HKEY_LOCAL_MACHINE\SYSTEM\CurrentControlSet\Control\Video\{F245CA71-FFDA-40CB-8EF8-69825ECC14A4}\0000\DAL2_DATA__2_0\Common\EDID_8526_F966

Where the video card identifier betheen "{}" is random, and the EDID numbers are dependant on your monitor/adapter. Inside, it creates a binary value called "ModeTimingOverrides_DP_Conn12563" where the last numbers seem to be also random... and this value is the same the Crimson drivers use to save the custom resolutions you create on later versions of Windows. That's why the fields you fill defining a custom resolution on both interfaces are exactly the same.

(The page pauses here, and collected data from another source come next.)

/-- R336, R337: a request that waits for its lines: class of Table 11.5, user, lines still to read, lines read. -/
structure LineReq where
  cls : Nat
  user : LineUser
  lines : List Nat
  got : List (Nat × List Word)
  deriving DecidableEq, Repr

/-- A request whose lines have arrived; none where a line was uncorrectable. -/
structure Delivered where
  user : LineUser
  lines : Option (List (Nat × List Word))
  deriving DecidableEq, Repr

/-- R339, R340: a Hoist pointer beside PTR_HP or PTR_LAD. -/
structure Pointer where
  /-- The line being gathered: its address and its words by place, newest first. -/
  gather : Option (Nat × List (Nat × Word))
  lastWrite : Nat
  /-- Gathered lines the pointer has left, oldest first, which wait for their commit. -/
  closing : List (Nat × List (Nat × Word))
  /-- Lines fetched; none for an uncorrectable one. -/
  present : List (Nat × Option (List Word))
  deriving DecidableEq, Repr

/-- R341: the Hoist operation that runs. -/
structure HoistOp where
  op : Nat
  src : Nat
  dst : Nat
  len : Nat
  value : Word
  deriving DecidableEq, Repr

/-- The Larder and the Hoist beside the LDC and HST registers. -/
structure Larder where
  /-- R325: the bytes of the DRAM: byte b of physical line p under key 48 x p + b. -/
  mem : Cells Byte
  /-- R331: logical lines marked POISONED. -/
  poisoned : List Nat
  /-- R336: requests that wait, oldest first. -/
  reqs : List LineReq
  arrived : List Delivered
  /-- R336: grants in a row to classes 1 to 4; which pointer class 5 served last. -/
  runs : Nat
  lastHp : Bool
  hp : Pointer
  lad : Pointer
  op : Option HoistOp
  /-- R333: the hour of operation: its start, its corrected reads, whether it or the one before raised 0x821. -/
  hourAt : Nat
  hourCount : Nat
  hourTold : Bool
  lastTold : Bool
  /-- R442: hours in a row at or below RATE_LIMIT. -/
  goodHours : Nat
  /-- R334, R335: instants of the last scrub read, refresh and temperature reading. -/
  scrubAt : Nat
  refreshAt : Nat
  tempAt : Nat
  deriving DecidableEq, Repr

def Pointer.reset : Pointer := ⟨none, 0, [], []⟩
def Larder.reset : Larder :=
  { mem := [], poisoned := [], reqs := [], arrived := [], runs := 0, lastHp := false, hp := .reset, lad := .reset,
    op := none, hourAt := 0, hourCount := 0, hourTold := false, lastTold := false, goodHours := 0, scrubAt := 0, refreshAt := 0,
    tempAt := 0 }


/-! ### The Ladder (chapter 12) -/

/-- R359 to R363: a session, pending or in its slot. -/
structure Session where
  ip : BitVec 32
  port : BitVec 16
  /-- R359: the key of the frames it sends and of those the module sends. -/
  keyIn : BitVec 256
  keyOut : BitVec 256
  /-- Instant of the DISCOVER, or of the session's start. -/
  since : Nat
  /-- R371: instant of the last authenticated frame; whether it is present. -/
  heard : Nat
  present : Bool
  /-- R362: H, the window of the 64 sequence numbers up to H (bit i: H - i), the last SEQ originated. -/
  high : Nat
  seen : Nat
  sent : Nat
  /-- R363: tokens in units of 1/second frame, and when they were last counted. -/
  tokens : Nat
  tokenAt : Nat
  /-- Table 12.10: it answered DISCOVER as a module; MODULE_NO. -/
  isModule : Bool
  moduleNo : Nat
  deriving DecidableEq, Repr

/-- R23, R34 to R37, R366, R382, R383: why a register transaction does not go on: the register bus (since when it has
requested its next access), the gate link (since when the access has been on its way), a holding register under a pending
Stocktake, the Hoist window. -/
inductive Stall
  | none
  | bus (since : Nat)
  | link (since : Nat)
  | held
  | window
  deriving DecidableEq, Repr

/-- R23: a register transaction of a requester: direction, block, MSK, the offset of its next word, whether that word lies
at a wrapped offset, words still to run, words to write, words read, what the trailer or the response reports of it, and
why it stalls. `win` marks one that starts in the Hoist window (R35), `silent` one whose select was released: it ends with
what it has under way; `envs` says what its next accesses meet. -/
structure Txn where
  read : Bool
  blk : Nat
  msk : Bool
  off : Nat
  past : Bool
  left : Nat
  data : List Word
  out : List Word
  wrap : Bool
  xd : Bool
  unmapped : Bool
  range : Bool
  uncorr : Bool
  wait : Stall
  win : Bool
  silent : Bool
  envs : List AccessEnv
  deriving DecidableEq, Repr

/-- R23, R36: the register bus: single accesses under way, oldest first, with their requesters; the words that the last
one completed has read; the instant, in thirds of a PCLK, from which the bus may grant again; and the accesses that the
fault manager (true) and the planner (false) have requested, with the instants of their requests. -/
structure Access where
  open_ : List (Req × Txn)
  read : List Word
  freeAt : Nat
  inner : List (Bool × Nat)
  deriving DecidableEq, Repr

def Access.reset : Access := ⟨[], [], 0, []⟩

/-- R355: a verified Ladder frame that waits for its type to be handled. -/
structure Msg where
  /-- Source address and port, and the slot of its session (DISCOVER has none). -/
  ip : BitVec 32
  port : BitVec 16
  slot : Option Nat
  typ : Nat
  resp : Bool
  seq : Nat
  arg : Nat
  words : Nat
  body : List Nat
  status : Nat
  at_ : Nat
  deriving DecidableEq, Repr

/-- R349: what the module hands to a port: its transmit queue (0 to 3), the ports, and what it carries. -/
inductive SentBody
  | ladder (ip : BitVec 32) (port : BitVec 16) (bytes : List Nat)
  | arp (request : Bool) (targetMac : BitVec 48) (targetIp : BitVec 32)
  | icmpReply (ip : BitVec 32) (data : List Byte)
  | ptp (m : PtpMsg)
  | forward (f : Frame)
  deriving DecidableEq, Repr

structure Sent where
  queue : Nat
  ports : List Nat
  body : SentBody
  deriving DecidableEq, Repr

/-- R370: an EVENT that is still to be resent: kind, id, MODULES, instant (ns), times left, instant of the next. -/
structure EventOut where
  kind : Nat
  id : Nat
  modules : Nat
  instant : Nat
  left : Nat
  next : Nat
  deriving DecidableEq, Repr

/-- R353: the map from PTP time to the module's clock: PTP ns at a clock instant, and PTP ns per PCLK as a fraction. -/
structure PtpMap where
  ns : Int
  at_ : Nat
  num : Nat
  den : Nat
  deriving DecidableEq, Repr

/-- R351 to R353: the PTP clock. -/
structure Ptp where
  map : PtpMap
  /-- R353: consecutive good offsets; consecutive offsets beyond 1 us. -/
  good : Nat
  bad : Nat
  lastSync : Nat
  /-- Sync interval of the master, PCLK. -/
  interval : Nat
  /-- Mean path delay, ns; the Delay_Req whose answer is awaited: sequence number, instant; the last Sync: PTP and clock. -/
  delay : Int
  reqSeq : Nat
  reqAt : Option Nat
  /-- The grandmaster followed. -/
  master : Option (Nat × ClockRank)
  lastAnnounce : Nat
  /-- R351: next Sync and Announce as master; sequence number. -/
  nextSync : Nat
  nextAnnounce : Nat
  seq : Nat
  /-- R352: residence times: source, sequence number, kind is Sync, ns. -/
  resid : List (Nat × Nat × Bool × Nat)
  deriving DecidableEq, Repr

/-- The Ladder beside the LAD registers. -/
structure Ladder where
  /-- R346, R348: frames taken in, oldest first, with port and instant. -/
  rx : List (Nat × Nat × Frame)
  /-- R357: frames that passed step 5. -/
  msgs : List Msg
  /-- R365: the transaction queue, oldest first. -/
  txns : List Msg
  /-- R366: the register transaction that runs for the oldest of them. -/
  run : Option Txn
  /-- Everything the module has sent, oldest first (the MODEL's own record, log entry 7). -/
  sent : List Sent
  slots : List (Option Session)
  pendings : List Session
  /-- R361: DISCOVERs that await an answer: slot, Ni. -/
  asked : List (Nat × Nat)
  askedAt : Nat
  /-- R363: the shared bucket and that of ARP: tokens and instant. -/
  shared : Nat × Nat
  arpTokens : Nat × Nat
  /-- R364: bad frames of the last 10 s: address, instant; quarantined addresses: address, end. -/
  bad : List (BitVec 32 × Nat)
  quar : List (BitVec 32 × Nat)
  /-- R346: ARP cache: address, MAC, instant; R348: learnt addresses: MAC, port, instant. -/
  arp : List (BitVec 32 × BitVec 48 × Nat)
  fdb : List (BitVec 48 × Nat × Nat)
  /-- R349: forwarded frames queued at each port: the instants at which they go onto the wire. -/
  fwd : List (List Nat)
  /-- R370: EVENT_ID last used; events to resend; events acted on: address, id. -/
  eventId : Nat
  events : List EventOut
  acted : List (BitVec 32 × Nat)
  heartAt : Nat
  /-- R368: owner of each STREAM axis: address and port. -/
  owners : List (Option (BitVec 32 × BitVec 16))
  /-- R359: nonces drawn. -/
  drawn : Nat
  /-- An END_SESSION that waits for the end of its own frame's response. -/
  ending : Option Nat
  ptp : Ptp
  deriving DecidableEq, Repr

def Ptp.reset : Ptp :=
  { map := ⟨0, 0, 2, 1⟩, good := 0, bad := 0, lastSync := 0, interval := 500000000, delay := 0, reqSeq := 0,
    reqAt := none, master := none, lastAnnounce := 0, nextSync := 0, nextAnnounce := 0, seq := 0, resid := [] }

def Ladder.reset : Ladder :=
  { rx := [], msgs := [], txns := [], run := none, sent := [], slots := List.replicate 16 none, pendings := [], asked := [],
    askedAt := 0, shared := (64 * 500000000, 0), arpTokens := (200 * 500000000, 0), bad := [], quar := [], arp := [],
    fdb := [], fwd := [[], []], eventId := 0, events := [], acted := [], heartAt := 0,
    owners := List.replicate 8 none, drawn := 0, ending := none, ptp := .reset }


/-! ### Protection and power (chapters 15 and 16) -/

/-- The protection beside the FLT and BOX registers. -/
structure Protect where
  /-- R419: start of the precharge; no attempt before VMIN has fallen below 5 V. -/
  inletAt : Nat
  inletWait : Bool
  /-- R422: CMP58 has become active since CMP59 last did; R424: since when BRK has been high, and fault 0x112 raised. -/
  brkWant : Bool
  brkSince : Option Nat
  brkTold : Bool
  /-- R423: instant up to which the high time of this motion frame is counted, that time (PCLK), and the heat, nJ. -/
  brkMark : Nat
  brkTime : Nat
  heat : Nat
  heatAt : Nat
  /-- R426: the stop edge whose STOP_DELAY runs. -/
  stopAt : Option Nat
  /-- R428: since when the stop inputs have differed; both have been low together since STOP_DISC was set. -/
  differAt : Option Nat
  discLow : Bool
  /-- R438: a die above 140 C, above 150 C; ARM refused until all lie below 130 C. -/
  over140 : Bool
  over150 : Bool
  armBar : Bool
  /-- R443: words written to KEY_DATA since the last command, newest first; the key to program;
  start of KEY_PROGRAM. -/
  keyWords : List Nat
  keyNew : BitVec 256
  keyAt : Nat
  deriving DecidableEq, Repr
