/-- a x m / d by axis. -/
def vecScale (a : List Int) (m d : Int) : List Int := a.map (fun x => x * m / d)

/-- R296: ticks to path units by axis. -/
def toUnits (scales : List Nat) (v : List Int) : List Int := List.zipWith (fun (p : Nat) x => x * p / 2 ^ 32) scales v

/-- R296: length, over some axes, of a vector of axis coordinates. -/
def pathLen (scales : List Nat) (axes : List Nat) (v : List Int) : Int :=
  let u := toUnits scales v
  isqrtBig ((axes.map (fun n => u.getD n 0)).foldl (fun a x => a + x * x) 0).toNat

/-- Where a quartic Bezier curve stands at U / 2^30. -/
def bezierAt : Nat → List (List Int) → Int → List Int
  | 0, l, _ => l.headD []
  | n + 1, l, u =>
    bezierAt n (List.zipWith (fun a b => vecAdd a (vecScale (vecSub b a) u (2 ^ 30))) l (l.drop 1)) u

/-- R297: where a Catmull-Rom segment from b to c stands at U / 2^30, and twice its rate of change there. -/
def splineAt (a b c d : Int) (u : Int) : Int :=
  let k1 := c - a
  let k2 := 2 * a - 5 * b + 4 * c - d
  let k3 := 3 * b - a - 3 * c + d
  b + (k1 * u / 2 ^ 30 + k2 * u * u / 2 ^ 60 + k3 * u * u * u / 2 ^ 90) / 2

def splineRate (a b c d : Int) (u : Int) : Int :=
  (c - a) + 2 * (2 * a - 5 * b + 4 * c - d) * u / 2 ^ 30 + 3 * (3 * b - a - 3 * c + d) * u * u / 2 ^ 60

/-- A curve at parameter U / 2^30 of its whole. -/
def Curve.param (c : Curve) (axes : List Nat) (scales : List Nat) (u : Int) : List Int :=
  match c with
  | .line p0 p1 => vecAdd p0 (vecScale (vecSub p1 p0) u (2 ^ 30))
  | .arc p0 p1 ci cj r0 r1 a0 sweep =>
    if u = 2 ^ 30 then p1
    else
      let base := vecAdd p0 (vecScale (vecSub p1 p0) u (2 ^ 30))
      let ang := a0 + sweep * u / 2 ^ 30
      let r := r0 + (r1 - r0) * u / 2 ^ 30
      let i := axes.getD 0 0
      let j := axes.getD 1 0
      let back (n : Nat) (x : Int) : Int := x * 2 ^ 32 / (max 1 (scales.getD n 1) : Nat)
      (base.set i (ci + back i (r * cosTurn ang / 2 ^ 48))).set j (cj + back j (r * sinTurn ang / 2 ^ 48))
  | .spline a b c d =>
    (List.range 8).map (fun n => splineAt (a.getD n 0) (b.getD n 0) (c.getD n 0) (d.getD n 0) u)
  | .bezier c u0 u1 => bezierAt 4 c ((u0 * 2 ^ 24 : Nat) + ((u1 : Int) - u0) * u / 64)

/-- A vector along a curve at parameter U / 2^30 of its whole, in its direction of travel. -/
def Curve.tangent (c : Curve) (axes : List Nat) (scales : List Nat) (u : Int) : List Int :=
  match c with
  | .line p0 p1 => vecSub p1 p0
  | .arc p0 p1 _ _ r0 r1 a0 sweep =>
    let base := vecSub p1 p0
    let ang := a0 + sweep * u / 2 ^ 30
    let r := r0 + (r1 - r0) * u / 2 ^ 30
    let i := axes.getD 0 0
    let j := axes.getD 1 0
    let turn := r * sweep * (2 * refPi) / 2 ^ 96
    let back (n : Nat) (x : Int) : Int := x * 2 ^ 32 / (max 1 (scales.getD n 1) : Nat)
    (base.set i (back i (((r1 - r0) * cosTurn ang - turn * sinTurn ang) / 2 ^ 48))).set j
      (back j (((r1 - r0) * sinTurn ang + turn * cosTurn ang) / 2 ^ 48))
  | .spline a b c d =>
    (List.range 8).map (fun n => splineRate (a.getD n 0) (b.getD n 0) (c.getD n 0) (d.getD n 0) u)
  | .bezier c u0 u1 =>
    bezierAt 3 (List.zipWith (fun a b => vecSub b a) c (c.drop 1)) ((u0 * 2 ^ 24 : Nat) + ((u1 : Int) - u0) * u / 64)

/-- Number of chords that measure a curve; lines and arcs run evenly. -/
def Curve.chordCount : Curve → Nat
  | .spline .. => 64
  | .bezier .. => 32
  | _ => 0

/-- R297: lengths along a curve at its chord points. -/
def chordTable (c : Curve) (axes : List Nat) (scales : List Nat) : List Int :=
  let n := c.chordCount
  let pts := (List.range (n + 1)).map (fun (k : Nat) => c.param axes scales ((k : Int) * 2 ^ 30 / (max 1 n : Nat)))
  let ls := List.zipWith (fun a b => pathLen scales axes (vecSub b a)) pts (pts.drop 1)
  (ls.foldl (fun acc x => (acc.headD 0 + x) :: acc) [0]).reverse

/-- The parameter, in 2^-30, at distance `x` along a piece. -/
def Piece.paramAt (p : Piece) (x : Int) : Int :=
  if p.len ≤ 0 then 2 ^ 30
  else
    let x := clampInt 0 p.len x
    if p.chords.length ≤ 1 then x * 2 ^ 30 / p.len
    else
      let n := p.chords.length - 1
      let k := min (n - 1) ((p.chords.drop 1).findIdx (fun c => decide (x ≤ c)))
      let c0 := p.chords.getD k 0
      let c1 := p.chords.getD (k + 1) 0
      ((k : Int) * 2 ^ 30 + (if c1 ≤ c0 then 0 else (x - c0) * 2 ^ 30 / (c1 - c0))) / n

/-- Axis coordinates at distance `x` along a piece. -/
def Piece.at_ (p : Piece) (x : Int) : List Int := p.curve.param p.axes p.scales (p.paramAt x)

/-- Axis velocities at distance `x` for a path speed `v`. -/
def Piece.velAt (p : Piece) (x v : Int) : List Int :=
  let d := p.curve.tangent p.axes p.scales (p.paramAt x)
  vecScale d v (max 1 (pathLen p.scales p.axes d))

/-- The unit direction, in 2^-40, at the start or the end of a piece, in path-unit space; axes not moved are 0. -/
def Piece.dir (p : Piece) (atEnd : Bool) : List Int :=
  let u := toUnits p.scales (p.velAt (if atEnd then p.len else 0) (2 ^ 40))
  (List.range 8).map (fun n => if n ∈ p.axes then u.getD n 0 else 0)

/-! ### Limits (R299) -/

/-- Limits of an axis in path units: velocity, acceleration, jerk. -/
structure AxisLim where
  v : Int
  a : Int
  j : Int
  deriving DecidableEq, Repr

/-- R299: the least, over the axes that move, of a limit divided by the share of the axis in a length `l`. -/
def leastShare (axes : List Nat) (u : List Int) (l : Int) (f : Nat → Int) : Int :=
  ((axes.filter (fun n => u.getD n 0 ≠ 0)).map (fun n => f n * l / (u.getD n 0).natAbs)).min?.getD 0

/-- R299: a straight stretch. -/
def straightLimits (scales axes : List Nat) (lim : List AxisLim) (d : List Int) : Stretch :=
  let u := toUnits scales d
  let l := pathLen scales axes d
  let get (n : Nat) : AxisLim := lim.getD n ⟨0, 0, 0⟩
  ⟨l, leastShare axes u l (fun n => (get n).v), leastShare axes u l (fun n => (get n).a),
    leastShare axes u l (fun n => (get n).j)⟩

/-- R299: a stretch of length `len` on a circle of radius `r` in the plane of `axes`. -/
def curvedLimits (axes : List Nat) (lim : List AxisLim) (len r : Int) : Stretch :=
  let get (n : Nat) : AxisLim := lim.getD n ⟨0, 0, 0⟩
  let v := (axes.map (fun n => (get n).v)).min?.getD 0
  let a := (axes.map (fun n => (get n).a)).min?.getD 0
  let j := (axes.map (fun n => (get n).j)).min?.getD 0
  let va : Int := isqrtBig (a * r / 2).toNat
  let vj : Int := icbrt (j * r * r / 2).toNat
  ⟨len, min v (min va vj), a / 2, j / 2⟩

/-- The length of the first stretch under the limits of both. -/
def Stretch.under (x y : Stretch) : Stretch := ⟨x.len, min x.v y.v, min x.a y.a, min x.j y.j⟩

/-- The radius of the circle through three points, 2^-40 path unit; 0 is returned for points on a line. -/
def circleRadius (scales axes : List Nat) (a b c : List Int) : Int :=
  let x := pathLen scales axes (vecSub b a)
  let y := pathLen scales axes (vecSub c b)
  let z := pathLen scales axes (vecSub c a)
  let s2 := x + y + z
  let q := s2 * (s2 - 2 * x) * (s2 - 2 * y) / 2 ^ 40 * (s2 - 2 * z)
  let area4 : Int := isqrtBig (q * 2 ^ 40).toNat
  if area4 ≤ 0 then 0 else x * y / area4 * z + x * y % area4 * z / area4

/-- R299: the stretches of a spline are its chords, each under the limits of its own direction and of the circles through
three neighbouring chord points that it is part of. -/
def splineLimits (c : Curve) (scales axes : List Nat) (lim : List AxisLim) : List Stretch :=
  let pt (k : Nat) : List Int := c.param axes scales ((k : Int) * 2 ^ 24)
  let curb (k : Nat) (x : Stretch) : Stretch :=
    let r := if k = 0 ∨ k = 64 then 0 else circleRadius scales axes (pt (k - 1)) (pt k) (pt (k + 1))
    if r = 0 then x else x.under (curvedLimits axes lim x.len r)
  (List.range 64).map (fun k => curb k (curb (k + 1) (straightLimits scales axes lim (vecSub (pt (k + 1)) (pt k)))))
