-- ==== Sys2Proof/Machine/Flags.lean ====
section
/-! DEFINITION. Operation status (Table 2.6, R44) of every OP_STAT register, and the SAT flag's neighbours: the
status bits that several blocks compute in the same way. An OP_STAT register holds ERR_CODE in [31:20], LAST_OP in
[19:16] and STAT in [4:0]. -/

namespace Sys2Proof.Machine

open Sys2Proof

/-- Bits of Table 2.6. -/
abbrev statBusy : Nat := 1
abbrev statDone : Nat := 2
abbrev statAborted : Nat := 4
abbrev statAbortLate : Nat := 8
abbrev statErr : Nat := 16

/-- STAT of an OP_STAT register. -/
def State.opStat (s : State) (k : Nat) : Nat := s.fld ⟨k, 4, 0⟩

/-- R44: the operation runs. -/
def State.opBusy (s : State) (k : Nat) : Bool := bitOf (s.opStat k) 0

/-- LAST_OP of an OP_STAT register. -/
def State.lastOp (s : State) (k : Nat) : Nat := s.fld ⟨k, 19, 16⟩

/-- STAT takes a value. -/
def State.setStat (s : State) (k v : Nat) : State := s.setFld ⟨k, 4, 0⟩ v

/-- R44: a start clears DONE, ABORTED, ABORT_LATE and ERR, sets BUSY and names the operation. -/
def State.opStart (s : State) (k op : Nat) : State :=
  ((s.setStat k statBusy).setFld ⟨k, 19, 16⟩ op).setFld ⟨k, 31, 20⟩ 0

/-- R44: the operation completes. -/
def State.opDone (s : State) (k : Nat) : State := s.setStat k statDone

/-- R44: the operation ends on an error. -/
def State.opErr (s : State) (k code : Nat) : State := (s.setStat k statErr).setFld ⟨k, 31, 20⟩ code

/-- R44: the operation is aborted. -/
def State.opAborted (s : State) (k : Nat) : State := s.setStat k statAborted

/-- R44: an abort that finds no operation running: ABORT_LATE beside DONE, nothing otherwise. -/
def State.abortIdle (s : State) (k : Nat) : State :=
  if bitOf (s.opStat k) 1 then s.setFld ⟨k, 3, 3⟩ 1 else s

/-- An operation that starts and completes within the access. -/
def State.opWhole (s : State) (k op : Nat) : State := (s.opStart k op).opDone k

end Sys2Proof.Machine
end

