/-- R110: the sense-cell comparator of a switch is active: it is commanded on, or its gate stands above 2.0 V. -/
def State.senseActive (s : State) (l : LegId) (hi : Bool) (gate : GateLevel) : Bool :=
  ((s.legs[l]).sw hi).on || decide (gate ≠ .low)

/-- R111, R112: the soft sequence takes the turn-off of a switch that is still commanded on, or whose gate still stands
above SOFT_LEVEL. -/
def Switch.softStart (w : Switch) (gate : GateLevel) (now : Nat) : Soft :=
  if w.on || decide (gate = .high) then .hold now else w.soft

/-- R110 to R112, R116: a short confirmed on a switch whose gate stands at `gate`. On a leg that is LATCHED or RETIRED
already it is confirmed, counted and told as any other, but schedules no retry and raises no second 0x203 (log entry
409). -/
def shortConfirm (l : LegId) (hi : Bool) (gate : GateLevel) (s : State) : State :=
  if !s.senseActive l hi gate || (s.legAxis l).isNone then s
  else
    let ax := (s.legAxis l).map (·.val)
    let (wait, maxR, _) := s.retryRules l
    let gone := decide (s.legState l ∈ [lgLatched, lgRetired])
    let latch := decide (maxR ≤ s.retriesNow l)
    let t := s.setFlag (if hi then F.LG_LEG_STAT_SC_H (legQ l) (legM l) else F.LG_LEG_STAT_SC_L (legQ l) (legM l)) true
    let t := (t.count (R.LG_SC_COUNT (legQ l))).lifeAdd 3 1
    let t := t.raiseGD (legDie l) (if hi then 0x201 else 0x202) (legSource l) ax
    let t := t.modSw l hi (fun w => { w with
      heldShort := !gone, soft := w.softStart gate s.clock,
      retryAt := if latch || gone then none else some (s.clock + wait) })
    if gone then t.settle l
    else if latch then (t.raiseGD (legDie l) 0x203 (legSource l) ax).legOff l lgLatched
    else (if s.legState l = lgForcedOff then t else t.setLegState l lgHeld).settle l

/-- R110 to R116 (SHORT_CONFIRM). -/
def execShortConfirm (dt : Nat) (l : LegId) (hi : Bool) (gate : GateLevel) (s : State) : Host.Outcome State Fault Refusal :=
  s.answer (shortConfirm l hi gate (s.pass dt))

/-- R111: exactly SOFT_HOLD after the confirmation the gate starts its 0.5 A discharge. -/
def softHoldEnd (l : LegId) (hi : Bool) (s : State) : State :=
  match ((s.legs[l]).sw hi).soft with
  | .hold t0 =>
    (s.atLeast (t0 + s.softHold l)).modSw l hi (fun w => { w with soft := .discharge (t0 + s.softHold l) })
  | _ => s

/-- R111 (SOFT_HOLD_END). -/
def execSoftHoldEnd (l : LegId) (hi : Bool) (s : State) : Host.Outcome State Fault Refusal := s.answer (softHoldEnd l hi s)

/-- R118: the state of a leg that no test or latch holds. -/
def State.restState (s : State) (l : LegId) : Nat :=
  match s.legAxis l with
  | none => lgUnallocated
  | some n =>
    if (s.legs[l]).hi.heldShort || (s.legs[l]).lo.heldShort then lgHeld
    else if s.axisOn n then lgActive else lgIdle

/-- R116: RETRY_WAIT ends: the switch is available again and the retry is recorded. -/
def retryWaitEnd (l : LegId) (hi : Bool) (s : State) : State :=
  match ((s.legs[l]).sw hi).retryAt with
  | none => s
  | some t0 =>
    let t := s.atLeast t0
    let t := t.modSw l hi (fun w => { w with heldShort := false, retryAt := none, soft := .none })
    let t := t.modLeg l (fun g => { g with retries := t.clock :: g.retries })
    let t := t.count (R.LG_RETRY_COUNT (legQ l))
    let t := if ((t.legs[l]).sw (!hi)).heldShort || t.legState l != lgHeld then t else t.setLegState l (t.restState l)
    t.settle l

/-- R116 (RETRY_WAIT_END). -/
def execRetryWaitEnd (l : LegId) (hi : Bool) (s : State) : Host.Outcome State Fault Refusal :=
  s.answer (retryWaitEnd l hi s)

/-! ### Supplies -/

/-- R97: the selected VG of a die, 0.1 V. -/
def State.vgSel (s : State) (d : DieId) : Nat :=
  let q : Quad := if d.val = 0 then 0 else 2
  if s.flag (F.LG_SUPPLY_VG_SEL q) then 150 else 120

/-- The quadrants of a die. -/
def dieQuads (d : DieId) : List Quad := if d.val = 0 then [0, 1] else [2, 3]

/-- A field of LGq.SUPPLY reads the same in both quadrants of a die (Table 4.17). -/
def State.setSupply (s : State) (d : DieId) (f : Quad → Fld) (v : Nat) : State :=
  s.forEach (dieQuads d) (fun q t => t.setFld (f q) v)

/-- R99: VG falls below its selected value minus 2.5 V; `vg` is VG in 0.1 V. -/
def vgLow (d : DieId) (vg : Nat) (s : State) : State :=
  if !(s.dies[d]).vgUp || (s.dies[d]).vgLow || !decide (vg + 25 < s.vgSel d) then s
  else
    let t := (s.setSupply d F.LG_SUPPLY_VG_MEAS vg).setSupply d F.LG_SUPPLY_VG_LOW 1
    let t := t.raiseGD d 0x223 18 none
    (t.modDie d (fun x => { x with vgLow := true })).settleDie d

/-- R99 (VG_LOW). -/
def execVgLow (dt : Nat) (d : DieId) (vg : Nat) (s : State) : Host.Outcome State Fault Refusal :=
  s.answer (vgLow d vg (s.pass dt))

/-- R99: VG rises above its selected value minus 1.5 V. -/
def vgRecover (d : DieId) (vg : Nat) (s : State) : State :=
  if !(s.dies[d]).vgLow || !decide (s.vgSel d < vg + 15) then s
  else
    let t := (s.setSupply d F.LG_SUPPLY_VG_MEAS vg).setSupply d F.LG_SUPPLY_VG_LOW 0
    (t.modDie d (fun x => { x with vgLow := false })).settleDie d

And luckily for us some user on a forum understood the format this data is being stored, it's hexadecimal but Little-Endian:

LRBoknU.png

So how you can define a 640x400@70Hz mode? You first define the 640x480@70Hz mode using the Custom Timing Tool, then edit the key using the registry editor. I found the values "E0 01" that in reverse order ("01 E0") are 480 in hexadecimal, so as I wanted it to be 400, which in hex is 190, I edited those "E0 01" values to "09 01". Rebooted the PC and... the mode is now available and shows on the Custom Timing Tool as 640x400@70Hz! Of course, the same method is valid for changing other parameters like the refresh rate.

And so, for Windows XP, for AMD video Cards, we finally know the obscure and undocumented registry value ("DALNonStandardModesBCD1") that allows us to define custom video modes for analog (VGA, DVI-I) interfaces, and the even more obscure and undocumented registry value that allows us to do the same but on digital (DVI-D, DisplayPort, HDMI) interfaces.